In the end, the show turns on its protagonist: Detective Jimmy NcNulty, a (sometimes) high-functioning alcoholic who actually cares about his work and about other people in a way that goes beyond self-promotion or self-interest. He breaks every rule on the job, he ruins his marriage and probably his kids' chance at a life without major issues, he sabotages every friendship that comes his way, and he never apologizes for any of it. But he's a great cop, and a person who understands other people, which is what makes him so charismatic. A truly tragic figure he is, but you just can't help rooting for him in the face of all his many, many flaws. He's one of the few television or film characters that I can really say I love, unequivocally, as a character.  

And, so, in honor of Jimmy McNulty and David Simon for creating him, here's a prose poem in their honor.

I love "The Wire."

I love the gritty realism of a West Baltimore corner: its dilapidated storefronts advertising pay day loans and girls girls girls, its bodegas that are really stash-houses guarded with "muscle" carrying nine millimeters with scratched off serial numbers. I love its seven-year old boys -- who already curse and posture like men three times their age -- running from the teenage Lieutenant on the corner to the hidden stash around back and then to the scratching, shaking addict who needs a fix (because you can't get life without parole in "baby booking").  I love its bustling housing projects, which show us the worst kinds of tragedy and the best displays of human strength, where older brothers and sisters usher younger siblings out the door for school, handing them Capri Suns and Doritos for lunch, acting as mom as best they can before heading off to the corner to be lookouts or runners to earn the money that puts food in their families' mouths. I even love the rectangular ply-wood blockades in door frames that announce neglected rent payments and hide bodies that are nobodies to the Somebody who runs the city. I love the honesty.

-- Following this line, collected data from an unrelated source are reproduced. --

/-- R334 to R338: CRED commits and posts its cast's contribution to the open round of its cluster ensemble. A round completes when
every live cast of the ensemble has posted and every earlier request has completed, and not before: the lead's rows take the merged
accumulator, maximum, sum and poison, nothing else changes, the round's requests leave and its lanes' counters fall. -/
def Obligations.CredPostsAndRoundsComplete : Prop :=
  (∀ (s s1 : State) (core cast : Nat) (act : List Nat) (op : Op) (ens : Nat),
    castIssues s core cast act .cred op = true → castCommitted s core cast act .cred op = some s1 →
    clusterEnsemble s1 core cast (op.mod.toNat % 4) = some ens →
    let fr := castFrame s core cast .cred op
    let key := ((getCore s1 core).launch).getD 0
    let cluster := clusterOfCore core
    let words (f : Field) : Store Word := act.map fun l => (l, BitVec.ofNat 32 (laneSrc s1 fr cast l f))
    (∀ r ∈ (getCluster s1 cluster).rounds, r.launch = key → r.ens = ens →
      ∀ x ∈ r.posts, (x.core, x.cast) ≠ (core, cast)) →
    postHeld s1 core cast act op.c.toNat = false →
    ∃ t r, exec (.cred op) s = .next t ∧ Posts s1 t core cast act fr.next r ∧ r.tile = op.d.toNat ∧ r.ctr = op.c.toNat ∧
      r.high = false ∧ r.kind = .cred ens ∧
      ∃ d ∈ (getCluster t cluster).rounds, d.launch = key ∧ d.ens = ens ∧
        ∃ x ∈ d.posts, x.core = core ∧ x.cast = cast ∧ x.lanes = act ∧ x.tile = op.d.toNat ∧ x.ctr = op.c.toNat ∧
          x.request = r.id ∧ x.m = words .a ∧ x.l = words .b ∧
          x.position = (sget {} ens (coreLaunch s1 core).ensembles).casts.idxOf cast) ∧
  ∀ (s : State) (cluster ctx launch ens : Nat) (r : Round),
    (getCluster s cluster).rounds.find? (isRound (launchKey ctx launch) ens) = some r →
    let c := getCluster s cluster
    let run := exec (.credRoundCompletion cluster ctx launch ens) s
    (roundFull s cluster r = false ∨ roundReady (fun _ => false) c r = false → run = .next s) ∧
    (roundFull s cluster r = true → roundReady (fun _ => false) c r = true →
      (r.posts.map fun x => x.request).Nodup → (r.posts.map fun x => (x.core, x.cast)).Nodup →
      (∀ x ∈ r.posts, x.lanes.Nodup ∧ (∀ l ∈ x.lanes, l < 64) ∧ ∃ q, c.table.find? (fun q => q.id == x.request) = some q ∧
        q.core = x.core ∧ q.cast = x.cast ∧ q.lanes = x.lanes ∧ q.ctr = x.ctr) →
      ∃ t, run = .next t ∧ MemoryKept s t ∧ (∀ d ∈ (getCluster t cluster).rounds, d.launch ≠ r.launch ∨ d.ens ≠ r.ens) ∧
        (∀ q, q ∈ (getCluster t cluster).table ↔ q ∈ c.table ∧ ∀ x ∈ r.posts, q.id ≠ x.request) ∧
        (∀ x ∈ r.posts, (∀ q ∈ c.table, q.id = x.request → holdsLaunch s x.core q.launch = true) → ∀ l ∈ x.lanes,
          hasLane s x.core x.cast l = true →
          getThread t x.core x.cast l = counterDown x.ctr (getThread s x.core x.cast l)) ∧
        (∀ lead, r.posts.find? (fun x => !x.lanes.isEmpty) = some lead →
          LeadRows c (getCluster t cluster) r.posts lead) ∧
        (r.posts.find? (fun x => !x.lanes.isEmpty) = none → (getCluster t cluster).z = c.z))

/-- R347 to R351: SACC commits and adds its lanes' values to the words of their tokens in ascending lane and token order, and
writes no register. TOPK commits and gives the j-th lane of L the position that ranks j-th among the scores, or, under `.ord`, the
j-th lowest of the N that rank first; a lane beyond them gets 0xFFFFFFFF. -/
def Obligations.ScoreTableAccumulatesAndRanks : Prop :=
  ∀ (s s1 : State) (core cast : Nat) (act : List Nat) (op : Op), act ≠ [] →
    let lead := act.headD 0
    let here := getCore s1 core
    let size := 65536 * (coreBill s1 core).scratch
    (castIssues s core cast act .sacc op = true → castCommitted s core cast act .sacc op = some s1 →
      let fr := castFrame s core cast .sacc op
      let base := laneSrc s1 fr cast lead .a
      let q4 := op.mod.toNat % 2 == 1
      let j := if q4 then 4 else 1
      let word (l : Nat) : Nat := base + 4 * laneSrc s1 fr cast l .b
      base % 4 = 0 → (∀ l ∈ act, word l + 4 * j ≤ size) →
      (∀ l ∈ act, ∀ i < j, spadBad here (word l + 4 * i) = false ∧ rangeBusy here (word l + 4 * i) 4 = false) →
      ∃ (t : State) (flags : Nat → Nat), exec (.sacc op) s = .next t ∧ MemoryKept s1 t ∧
        (getCore t core).spad = tableAfter q4 word (fun l => laneSrc s1 fr cast l .c) act here.spad ∧
        (getCast t core cast).k = (getCast s1 core cast).k ∧ (getCast t core cast).a = (getCast s1 core cast).a ∧
        ∀ l ∈ liveLanes (getCast s core cast), CastLane s1 t core cast l fr.next (act.contains l) fun old =>
          if act.contains l then withFlags (flags l) old else old) ∧
    (castIssues s core cast act .topk op = true → castCommitted s core cast act .topk op = some s1 →
      let fr := castFrame s core cast .topk op
      let base := laneSrc s1 fr cast lead .a
      let n := laneSrc s1 fr cast lead .b
      let want := op.mod.toNat % 64 + 1
      let score (i : Nat) : Nat × Nat := (i, spadWord here (base + 4 * i))
      let before (i : Nat) : Nat := (List.range n).countP fun k => scoreBefore (score k) (score i)
      want ≤ (coreBill s1 core).width → base % 4 = 0 → n ≤ 16384 → base + 4 * n ≤ size →
      (∀ i < n, spadBad here (base + 4 * i) = false) → rangeBusy here base (4 * n) = false →
      ∃ (t : State) (value : Nat → Nat), exec (.topk op) s = .next t ∧ OnlyCast s1 t core cast ∧
        (getCast t core cast).k = (getCast s1 core cast).k ∧ (getCast t core cast).a = (getCast s1 core cast).a ∧
        (∀ l ∈ liveLanes (getCast s core cast), CastLane s1 t core cast l fr.next (act.contains l) fun old =>
          if act.contains l then withDest .topk op (value (act.idxOf l)) old else old) ∧
        ∀ k, (min want n ≤ k → value k = 0xFFFFFFFF) ∧
          (k < min want n → value k < n ∧ before (value k) < want ∧
            if op.mod.toNat.testBit 6 then
              (List.range n).countP (fun i => decide (before i < want) && decide (i < value k)) = k
            else before (value k) = k))

/-! ### The fader and CLASSMAP -/

/-- R365, R369 to R371: STEP and FADE, checked, hand a job to the fader and wait for it; a FADE of no tiles is complete at once, and
FADE.fresh gives each absent tile four free chunks of its own. In sound caches the fader takes the oldest job of a region: it begins a STEP at the
header, passes over a tile with nothing to re-encode, and with the last tile the job ends and its thread goes on, unless the job has
come from an image, where its thread is past it. -/
def Obligations.FaderTakesAndEndsJobs : Prop :=
  (∀ (s s1 s0 : State) (core cast lane : Nat) (op : Op) (f : FugHdr),
    let c := laneCap s1 core cast op.a.toNat
    let fn := coreFn s1 core
    let q := corePort s1 core
    let old := getThread s0 core cast lane
    let next := nextPc (getThread s core cast lane).pc op
    let goes (o : Opc) : Prop := laneIssues s core cast lane o op = true ∧ committed s core cast lane o op = some s1 ∧
      hasLane s1 core cast lane = true ∧ checkRegion s1 q (viaOf (laneFrame s core cast lane o op) .a 2) c = .ok s0 f
    let waits (t : State) (x : Xfer) : Prop :=
      (getCore t core).xfers = (getCore s0 core).xfers ++ [x] ∧ x.agent = .lane core cast lane ∧ x.src = .mem c 0 ∧
        x.started = false ∧ x.mod = op.mod.toNat ∧ x.fn = fn ∧ MemoryKept s0 t ∧
        SameThread (getThread t core cast lane)
          { readyAt next old with wait := .response, scene := implicitScene (coreBill s0 core) old next, denied := none }
    (goes .step → slotsUsed (getCore s core) < 64 → old.marker = none → (getCore s0 core).fifo = [] → drained s0 core = true →
      issueHeld s0 core [] 0 1 false = false →
      ∃ t x, exec (.step op) s = .next t ∧ waits t x ∧ x.kind = .step) ∧
    (goes .fade →
      let b := laneSrc s1 (laneFrame s core cast lane .fade op) cast lane .b
      let n := laneSrc s1 (laneFrame s core cast lane .fade op) cast lane .c
      b + n ≤ f.ntile →
      (n = 0 → ∃ t, exec (.fade op) s = .next t ∧ MemoryKept s0 t ∧ (getCore t core).xfers = (getCore s0 core).xfers ∧
        (getThread t core cast lane).pc = next ∧ (getThread t core cast lane).wait = .ready) ∧
      (n ≠ 0 → op.mod.toNat % 4 ≠ 3 → issueHeld s0 core [] 0 1 false = false →
        ∃ t x, exec (.fade op) s = .next t ∧ waits t x ∧ x.kind = .fade ∧ x.tile = b ∧ x.len = n) ∧
      (∀ plan, n ≠ 0 → op.mod.toNat % 4 = 3 → faderBusy s0 fn (capOid c) s0.fresh = false →
        planFresh f.nchunk (absentTiles s0 q (capOid c) f b n) (fugNat s0 q (capOid c) f.boff (bitmapBytes f)) = some plan →
        firstMissing s0 q (capOid c) (pageSamples (f.doff + 16 * b) (16 * n)) = none →
        firstMissing s0 q (capOid c) (planOffsets f plan) = none →
        ∃ t, exec (.fade op) s = .next t ∧ (getCore t core).xfers = (getCore s0 core).xfers ∧
          (getThread t core cast lane).pc = next ∧ (getThread t core cast lane).wait = .ready ∧
          (getThread t core cast lane).v = old.v))) ∧
  (∀ nchunk tiles bitmap plan, planFresh nchunk tiles bitmap = some plan →
    plan.map Prod.fst = tiles ∧ (∀ e ∈ plan, e.2 + 4 ≤ nchunk ∧ ∀ i < 4, bitmap.testBit (e.2 + i) = true) ∧
      plan.Pairwise fun e d => e.2 + 4 ≤ d.2 ∨ d.2 + 4 ≤ e.2) ∧
  ∀ (s : State) (core id off : Nat) (x : Xfer) (c : Cap) (f : FugHdr), findXfer s core id = some x → x.src = .mem c off →
    let oid := capOid c
    let run := exec (.faderReencode core id) s
    let q := xferPort core x
    let d := fugDesc s q oid f x.tile
    transfersMove s x.ctx = true → (x.kind = .step ∨ x.kind = .fade) → fugHeader s q oid = some f →
    firstMissing s q oid (fugHeaderOffsets s q oid) = none →
    (faderBusy s x.fn oid x.id = true → run = .next s) ∧
    (faderBusy s x.fn oid x.id = false →
      (x.kind = .step → x.started = false →
        ∃ t, run = .next t ∧ findXfer t core id = some { x with started := true, len := f.ntile } ∧
          (getContext t x.ctx).stepbase.toNat / 2 ^ 32 = ((getContext s x.ctx).stepbase.toNat / 2 ^ 32 + 1) % 2 ^ 32 ∧
          (getContext t x.ctx).stepbase.toNat % 2 ^ 32 = (getContext s x.ctx).stepbase.toNat % 2 ^ 32) ∧
      (firstMissing s q oid (fugFadeOffsets s q oid f x.tile (descNxt d) (fadeGoal x f d)) = none → descNxt d = 0 →
        Memory.wf s.mem = true → CachesSound s →
        (x.kind = .step ∧ x.started = true ∧ descSt d = 3) ∨ (x.kind = .fade ∧ x.mod % 4 + 1 ≤ descSt d) →
        (1 < x.len → ∃ t, run = .next t ∧ MemoryKept s t ∧
          findXfer t core id = some { x with tile := x.tile + 1, len := x.len - 1 }) ∧
        (x.len ≤ 1 → ∀ cast lane, x.agent = .lane core cast lane → hasLane s core cast lane = true →
          (getThread s core cast lane).wait = .response →
          ∃ t, run = .next t ∧ MemoryKept s t ∧ (getCore t core).xfers = xfersBut s core id ∧
            SameBarCharge (getThread t core cast lane)
              (if x.resumed = false ∧ holdsLaunch s core x.launch = true then { getThread s core cast lane with wait := .ready }
                else getThread s core cast lane))))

I love the lack of bad guys: that the cops are good, and bad, and sad, and brutal, and kind, and incompetent, and brilliant. I love that Detective Jimmy McNulty gives his own wife syphilis from yet another late-night hook up in a bar, but that he also befriends Bubbles, a 40-year-old crack addict living on the street. I love that the drug dealers are smart, and mean, and noble, and heartless, and vengeful, and honorable, and sensitive. I love that Omar Little kills people with a sawed off shotgun, but that he takes his grandma to church each Sunday, so she can wear her "crown." I love that Avon Barksdale kills his best friend over money, but that he also pays "disability" to the families of his "soldiers" in "lock-up" and that he donates large portions of his massive drug profits to local after-school programs. I love that the teachers are broken, and brilliant, and neglectful, and caring, and overworked, and lazy, and brave. I love that Mr. Presboluski lets eighth-grade Dukie into the boys locker room each morning so that Dukie can shower, and that "Mr. Prezbo" does Dukie's laundry and brings him lunch each day because Dukie's mother's "on the pipe," but that that same "Mr. Prezbo" kills a man because of the color of his skin -- skin the same color as Dukie's.

I love the social commentary: the indictment that the dockworkers' union smuggles people and embezzles money and that the politicians launder money for the drug dealers in exchange for campaign contributions. I love that we see how the police are forced to make "low level street rips" to "juke the stats" in order to create the appearance of a falling crime rate. I love that we see how the schools' truant officers only force kids to come to school one day each month, because that's all the attendance the state requires in exchange for ADA. I love the indictment that the drug dealers claims of loyalty and family fall apart as soon as money becomes involved.

I love "The Wire" because it depicts Baltimore, and the contemporary American city, as fundamentally broken and irrepressibly great -- which it always is, all at once, all the time.